На подвоз и разгрузку ушло больше времени, чем он предполагал. Когда он уже перевёз половину материала, работа стала казаться ему бесконечной и безнадёжной. Кукуруза взойдёт раньше, чем он начнёт надстраивать изгородь. Но погода стояла сухая, зерна прорастали медленно. Каждое утро он со страхом оглядывал поле, ожидая увидеть бледные ростки. Каждое утро он с облегчением убеждался, что они ещё не показались. Он вставал затемно и либо ел завтрак холодным, не желая беспокоить мать, либо до завтрака успевал сделать ездку. По вечерам он работал и после захода солнца, до тех пор, пока не начинало меркнуть красно-оранжевое зарево за соснами, а деревянные брусья сливаться с землей. От недосыпания под глазами у него проступили тёмные круги. Пенни даже не мог улучить минуту подстричь ему волосы, и они лезли ему в глаза. Когда мать после ужина просила принести дров, за которыми она могла легко сходить сама в течение дня, он не жаловался, хотя его веки слипались. Пенни наблюдал за ним с болью, перед которой отступала его собственная боль. Однажды вечером он позвал сына к своей постели:
– Я рад видеть, что ты можешь так упорно работать, мальчуган, но никакой оленёнок, как бы ты ни любил его, не стоит того, чтобы так убивать себя работой.

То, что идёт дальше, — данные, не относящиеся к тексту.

/-- Highest effective level of a latched pin, or 0 (REG_SUMMARY.HIGHEST). -/
def State.highestLevel (s : State) : Nat :=
  (List.range 64).foldl (fun m n => if (s.pin n).latched then max m (s.pin n).eff else m) 0

/-- Status, cause and escalation words (12, Registrar registers). -/
def State.statusWord (s : State) : Nat := s.pinWord (fun p _ => p.latched)
def State.causeWord (s : State) : Nat := s.pinWord (fun p n => pinIsHeld n && !p.held.isEmpty)
def State.escWord (s : State) : Nat := s.pinWord (fun p n => p.latched && s.obj (0x5010 + n) 2 < p.eff)

/-- The 32 bytes of a record as one number, or what poison leaves of them (12 R310, R312). -/
def recordValue (poison : Bool) (r : Option Record) : Nat := natLE (if poison then poisonedBytes else recordBytes r)

/-- The record 0x5401:02 shows. -/
def State.daybookView (s : State) : Nat :=
  let seq := s.obj 0x5401 1
  recordValue (s.poisoned .daybook (seq % 8192) && (s.daybookRecord seq).isSome) (s.daybookRecord seq)

/-- The record 0x5402:02 shows. -/
def State.vitrineView (s : State) : Nat :=
  let i := s.obj 0x5402 1
  recordValue (s.poisoned .vitrine i && i < s.recorder.vitrine.length) s.recorder.vitrine[i]?

/-- Objects of the Registrar and the recorder (12). -/
def State.viewFaults (s : State) (idx sub : Nat) : Option Nat :=
  if idx = 0x5000 then
    match sub with
    | 1 => some s.statusWord
    | 2 => some s.causeWord
    | 3 => some s.escWord
    | 4 => some s.highestLevel
    | _ => none
  else if 0x5010 ≤ idx && idx ≤ 0x504F then
    let p := s.pin (idx - 0x5010)
    match sub with
    | 0x0C => some p.scope
    | 0x0D => some (if p.latched then p.eff else s.obj idx 2)
    | _ => none
  else if idx = 0x5400 then
    match sub with
    | 1 => some s.recorder.head
    | 2 => some s.recorder.first
    | 3 => some s.recorder.vitrine.length
    | _ => none
  else if idx = 0x5401 && sub = 2 then some s.daybookView
  else if idx = 0x5402 && sub = 2 then some s.vitrineView
  else if 0x5410 ≤ idx && idx ≤ 0x5413 && sub = 1 then
    some (natOfBool ((s.dump (idx - 0x5410)).valid && !(s.dump (idx - 0x5410)).clearing))
  else none

/-- Objects of the Assayer (11). -/
def State.viewAssayer (s : State) (idx sub : Nat) : Option Nat :=
  let w := s.assayer.sweep
  if idx = 0x6000 && sub = 0x0E then some (natOfBool s.degraded)
  else if idx = 0x6002 then
    match sub with
    | 7 => some w.status
    | 8 => some w.trim
    | 9 => some w.steps
    | 0x0A => some (if w.status = 0 then 0 else nsOf ((if w.status = 1 then s.tb.now else w.stop) - w.start))
    | _ => none
  else if idx = 0x6003 && sub = 4 then some s.assayer.run.status
  else if 0x6010 ≤ idx && idx ≤ 0x610F then
    match sub with
    | 5 => some (s.lostVotes (idx - 0x6010))
    | 8 => some (tget s.assayer.qcause (idx - 0x6010) 0)
    | _ => none
  else if 0x6200 ≤ idx && idx ≤ 0x621F then
    let d := idx - 0x6200
    if 1 ≤ sub && sub ≤ 8 then some (tget s.assayer.vmin (d * 8 + (sub - 1)) 0)
    else if sub = 9 then some (tget s.assayer.results d 0)
    else none
  else none

/-! ### Segment, host, cores, mailboxes, communication -/

/-- Role of the Governor in its segment: 0 none, 1 coordinator, 2 worker (16 R384). -/
def State.role (s : State) : Nat := s.obj 0x7000 1

def State.member (s : State) (m : Nat) : Member := tget s.segment.members m {}

/-- Demand of the Governor in mW: the larger of its measured package power and the highest forecast bin, capped at the TDP
(16 R386). -/
def State.ownDemand (s : State) : Nat :=
  let bin (j : Nat) : Nat := s.mwOfRate (((s.railsUsed.map (fun r => s.horizon r j)).foldl (· + ·) 0) * 256)
  min (((List.range 64).map (fun j => bin (j + 1))).foldl max s.segment.hPower) (s.obj 0x2801 1)

/-- Condition of a member; the coordinator itself is always present (16 R385). -/
def State.memberCond (s : State) (m : Nat) : Presence := if m = 0 && s.role = 1 then .present else (s.member m).cond

/-- Objects of segment coordination (16). -/
def State.viewSegment (s : State) (idx sub : Nat) : Option Nat :=
  if idx = 0x7000 then
    match sub with
    | 5 => some s.segment.role
    | 7 => some (s.segment.ceiling.getD 0)
    | 8 => some (slewPct (s.obj 0x2801 2) s.segment.up)
    | 9 => some (slewPct (s.obj 0x2801 3) s.segment.down)
    | 0x0D => some (ofSigned 32 (satS 32 s.segment.timeOffset))
    | _ => none
  else if idx = 0x7001 && sub = 7 then
    some (if s.role = 1 then maskOf ((List.range 16).filter (fun m => s.memberCond m == .present)) else 1)
  else if 0x7010 ≤ idx && idx ≤ 0x701F then
    let m := idx - 0x7010
    let own : Bool := m = 0 && s.role = 1
    match sub with
    | 3 => some (s.memberCond m).code
    | 4 => some (if own then s.gov.st.code else (s.member m).state)
    | 5 => some (s.member m).last
    | 6 => some (if own then s.segment.hPower else (s.member m).power)
    | 7 => some (if own then s.ownDemand else (s.member m).demand)
    | _ => none
  else none

def State.core (s : State) (c : Nat) : Core := tget s.cores c {}
def State.setCore (s : State) (c : Nat) (v : Core) : State := { s with cores := tset s.cores c v }
def State.modCore (s : State) (c : Nat) (f : Core → Core) : State := s.setCore c (f (s.core c))

def Core.bank (v : Core) (b : Nat) : FwBank := tget v.banks b {}

/-- Fuse readback, 64 bytes: serial number, key version, minimum security version, revoked slots and lock, the key words
reading 0 (15, 0xF000:01). The manual lays out no order of the fields; the order is the model's. -/
def Fuses.readback (f : Fuses) : Nat :=
  f.serial % 2 ^ 64 + f.keyVersion % 2 ^ 16 * 2 ^ 320 + f.minSecurity % 2 ^ 32 * 2 ^ 336 + f.revoked % 2 ^ 8 * 2 ^ 368
    + natOfBool f.lock * 2 ^ 376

– Я не убиваю себя, – упрямо ответил Джоди. – Пощупай мои мускулы. Я становлюсь в
Пенни пощупал его тонкую твёрдую руку. Это было так. От регулярного поднимания тяжёлых перекладин развивались его руки, спина, плечи.
– Я бы отдал год своей жизни за то, чтобы иметь силы помочь тебе, – сказал Пенни.
– Я справлюсь.
На четвертое утро он решил начать наращивать изгородь с того конца, где прыгал Флажок. В таком случае, если кукуруза взойдёт раньше, чем он управится с надстройкой, Флажок не застанет его врасплох. Если понадобится, он пойдёт даже на то, чтобы привязать его за ноги к дереву и держать его так день и ночь, пока изгородь не будет закончена. К своему облегчению, он заметил, что работа подвигается быстро. За два дня он поднял южную и восточную стороны изгороди до высоты пяти футов. Матушка Бэкстер, видя, что невозможное становится явью, смягчилась. На утро шестого дня она сказала:
– Мне нынче нечего делать. Я помогу тебе нарастить ту сторону ещё на фут.
– Ой, ма… Моя славная, добрая ма…
– Ну, нечего выжимать из меня дух. Я никогда не думала, что ты можешь так работать.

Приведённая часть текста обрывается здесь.